Now I've been on my fair share of flights around the world, well more than I should have at times.
But that all changed after the events of 9/11.
Now, your casual Nike Free 3.0 shoes that you have just bought and shelled out $200 for- are a weapon of mass destruction.
Que Jaws theme music.
You approach the first line of scrummage. The pointy nosed bastard that checks if your hand luggage is kosher.
"NO!!!" I EXCLAIM LOUDLY, "IM A BUSINESS CLASS PASSENGER I GET MORE ALLOWANCE!!!"
After 375 people before me have said nothing and quite clearly gotten angry with him, but kept quiet, I have gone where no man in the past 7 hours has gone before.

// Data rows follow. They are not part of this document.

-- ==== Sys2Proof/Machine/MapRows.lean ====
section
/-! DEFINITION. The commands of the register interface (R9–R12, R49–R73): accesses, boundaries, commits, posted writes, snapshots and the
configuration check. -/
namespace Sys2Proof.Machine

/-- A word with one bit set: the GO of a command register. -/
def withGo (v : Word) : Word := v ||| 1

/-- REGISTER_WRITE: a write on a path, of some bytes at an address of that path (R9, R48–R50). -/
def execRegisterWrite (p : Path) (addr : BitVec 32) (bytes : List Byte) (s : State) : Host.Outcome State Fault Refusal :=
  runAon (fun env d => d.hostWrite env p addr.toNat bytes) s

/-- READ_CLEAR: a read on a path, of `size` bytes at an address of that path (R48, R61, R62). -/
def execReadClear (p : Path) (addr : BitVec 32) (size : Nat) (s : State) : Host.Outcome State Fault Refusal :=
  runAon (fun env d => d.hostRead env p addr.toNat size) s

/-- BIT_ALIAS_ACCESS: a read (`none`) or a write of bit `b` of byte `x` of the map through the bit alias (R63). -/
def execBitAliasAccess (p : Path) (x : BitVec 20) (b : Fin 8) (w : Option Word) (s : State) : Host.Outcome State Fault Refusal :=
  runAon (fun env d =>
    let a := 0x2000000 + x.toNat * 32 + b.val * 4
    match w with
    | some v => d.poke env p a v
    | none => d.peek env p a) s

/-! ### The boundary (R51, R52, R56) -/

/-- A value that has applied to a synthesizer's source sends it back to SYNCING (R313). -/
def Dev.sourceMoved (d old : Dev) (u : Nat) : Dev :=
  match unitKind u with
  | .mclk m => if (d.mclk m).source != (old.mclk m).source then d.inputLost u else d
  | _ => d

/-- The staged values of a unit that are in no commit set apply at its boundary (R52), and the interval of its boundary closes (R112). -/
def Dev.stagedBoundary (d : Dev) (u : Nat) : Dev :=
  if d.boundaryComes u then ((d.applyStaged u).closeInterval u).sourceMoved d u else d

/-- An accepted set of a unit applies whole at its boundary (R56). -/
def Dev.commitBoundary (d : Dev) (sid : SetId) : Dev :=
  if d.accepted.any (fun a => a.1 == sid) && !waitsForInstant sid && d.boundaryComes sid.1 then
    ((d.applySet sid).closeInterval sid.1).sourceMoved d sid.1
  else d

/-- STAGED_WRITE_APPLY (R52). -/
def execStagedWriteApply (u : BitVec 12) (s : State) : Host.Outcome State Fault Refusal :=
  lift (fun d => d.stagedBoundary u.toNat) s

/-- COMMIT_APPLY (R56). -/
def execCommitApply (u : BitVec 12) (set : Fin 128) (s : State) : Host.Outcome State Fault Refusal :=
  lift (fun d => d.commitBoundary (u.toNat, set.val)) s

/-- A register of the map is a commit register (R54). -/
def commitAt (a : Nat) : Bool :=
  match locate a with
  | .reg b off => isCommit b off
  | _ => false

/-- COMMIT_GO: a write of GO to the commit register of a block (R54, R56, R57). -/
def execCommitGo (p : Path) (reg : BitVec 32) (v : Word) (s : State) : Host.Outcome State Fault Refusal :=
  runAon (fun env d => if commitAt reg.toNat then d.poke env p reg.toNat (withGo v) else d) s

/-- GLB_COMMIT (R58). -/
def execGlbCommit (p : Path) (v : Word) (s : State) : Host.Outcome State Fault Refusal :=
  runAon (fun env d => d.poke env p A.GLB_COMMIT (withGo v)) s

/-- POSTED_WRITE_COMPLETE: a slow domain takes its posted writes (R59). -/
def execPostedWriteComplete (dom : SlowDomain) (s : State) : Host.Outcome State Fault Refusal :=
  liftAon (fun d => d.takePosted dom) s

/-! ### Snapshots (R64, R65) -/

/-- GLB_SNAP_GO (R64). -/
def execGlbSnapGo (p : Path) (v : Word) (s : State) : Host.Outcome State Fault Refusal :=
  runAon (fun env d => d.poke env p A.GLB_SNAP (withGo v)) s

/-- SNAPSHOT_COMPLETE (R64, R65). -/
def execSnapshotComplete (s : State) : Host.Outcome State Fault Refusal :=
  liftAon (fun d => d.snapComplete) s

/-! ### The configuration check (R68–R71) -/

/-- The word at an address of the map with the bits outside the configuration set zero; none for a word that holds no bit of it (R68). -/
def Dev.configWord (d : Dev) (mem : List Host.Cell) (a : Nat) : Option Word :=
  match locate a with
  | .reg b off =>
    let m := accMask (fun c => c == .rw || c == .ws || c == .wp) (fieldsAt b off)
    if inConfig b off a && m != 0 then some (d.reg a &&& m) else none
  | .patchActive _ => some (d.reg a)
  | .stwMem s off => if (Loc.stwMem s off).code then some (memWordAt mem a) else none
  | .sengMem e off => if (Loc.sengMem e off).code then some (memWordAt mem a) else none
  | _ => none

/-- The ranges of the map in which words of the set lie, ascending: base and length in words. -/
def configRanges : List (Nat × Nat) :=
  [(0x10000, 0x10000), (0x100000, 0x38000), (0x200000, 0x80000), (0x600000, 0x10000)] ++
    (List.range 4).map (fun s => (0xC00000 + s * 0x100000, 0x10000)) ++
    (List.range 64).map (fun e => (0x1000000 + e * 0x40000, 0x2000))

/-- The CRC-32C of the configuration set: every word that holds a bit of the set (R69; DEDUCED, log 54). -/
def Dev.configCrc (d : Dev) (mem : List Host.Cell) : Word :=
  ~~~ (configRanges.foldl (fun c r => (List.range r.2).foldl (fun c i =>
    match d.configWord mem (r.1 + 4 * i) with
    | some w => (wordBytes w).foldl crcByte c
    | none => c) c) 0xFFFFFFFF)

/-- A valid scan with the result `crc` is compared with the reference (R70). -/
def Dev.compareConfig (d : Dev) (crc : Word) : Dev :=
  if !d.on F.CFG_CTRL_REF_VALID then d
  else if crc = d.reg A.CFG_CRC_REF then d.wr F.CFG_STATUS_MISMATCH 0
  else
    let d := if d.on F.CFG_STATUS_MISMATCH then d else (d.wr F.CFG_STATUS_MISMATCH 1).wr F.CFG_STATUS_MISMATCH_EVT 1
    (d.sat F.CFG_MISMATCH_COUNT_COUNT 1).raise (if d.rd F.CFG_CTRL_ACTION = 2 then 3 else 0) 0x09 0xB 0 crc (d.reg A.CFG_CRC_REF)

/-- A waiting capture takes the result of a valid scan (R71). -/
def Dev.captureConfig (d : Dev) (crc : Word) : Dev :=
  if d.on F.CFG_CRC_CAPTURE_BUSY then
    ((d.setReg A.CFG_CRC_REF crc).wr F.CFG_CTRL_REF_VALID 1).wr F.CFG_CRC_CAPTURE_BUSY 0
  else d

/-- A scan ends with the result `crc` (R69, R70). -/
def Dev.scanEnds (d : Dev) (crc : Word) : Dev :=
  let valid := !d.cfg.dirty
  let d := ({ d with cfg := { d.cfg with dirty := false } }.setReg A.CFG_CRC_NOW crc).wr F.CFG_STATUS_VALID (bit valid)
  if valid then (d.captureConfig crc).compareConfig crc else d

/-- CFG_SCAN (R69–R71). -/
def execCfgScan (s : State) : Host.Outcome State Fault Refusal :=
  run (fun env d => d.scanEnds (d.configCrc (d.memNow env))) s

/-- CFG_CRC_CAPTURE (R71). -/
def execCfgCrcCapture (p : Path) (v : Word) (s : State) : Host.Outcome State Fault Refusal :=
  runAon (fun env d => d.poke env p A.CFG_CRC_CAPTURE (withGo v)) s

/-- CFG_REF_WRITE (R71). -/
def execCfgRefWrite (p : Path) (v : Word) (s : State) : Host.Outcome State Fault Refusal :=
  runAon (fun env d => d.poke env p A.CFG_CRC_REF v) s

/-- SOFT_RESET (R73). -/
def execSoftReset (p : Path) (v : Word) (s : State) : Host.Outcome State Fault Refusal :=
  runAon (fun env d => d.poke env p A.GLB_SOFT_RESET v) s

end Sys2Proof.Machine
end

As quick as you can make a fried rice in the back streets of Shanghai- the bloke was barking down his radio for backup.
Now I'm not a huge bloke, I like to juice it up at the gym and maintain a look that the ladies seem to not get enough of, but in Asia us westerners are Godzilla compared to our Asian brothers. Half a dozen blokes later, they still can't figure out I'm a premium customer with my airline of choice therefore I get a much larger carry on allowance.
Que the cute flight attendant wondering through the staff lane. One moment looking at my ticket, barking in Chinese at the now assembled entire forward pack of the Shanghai Pudong Airport security first XV- I was on my way through the first proverbial hurdle.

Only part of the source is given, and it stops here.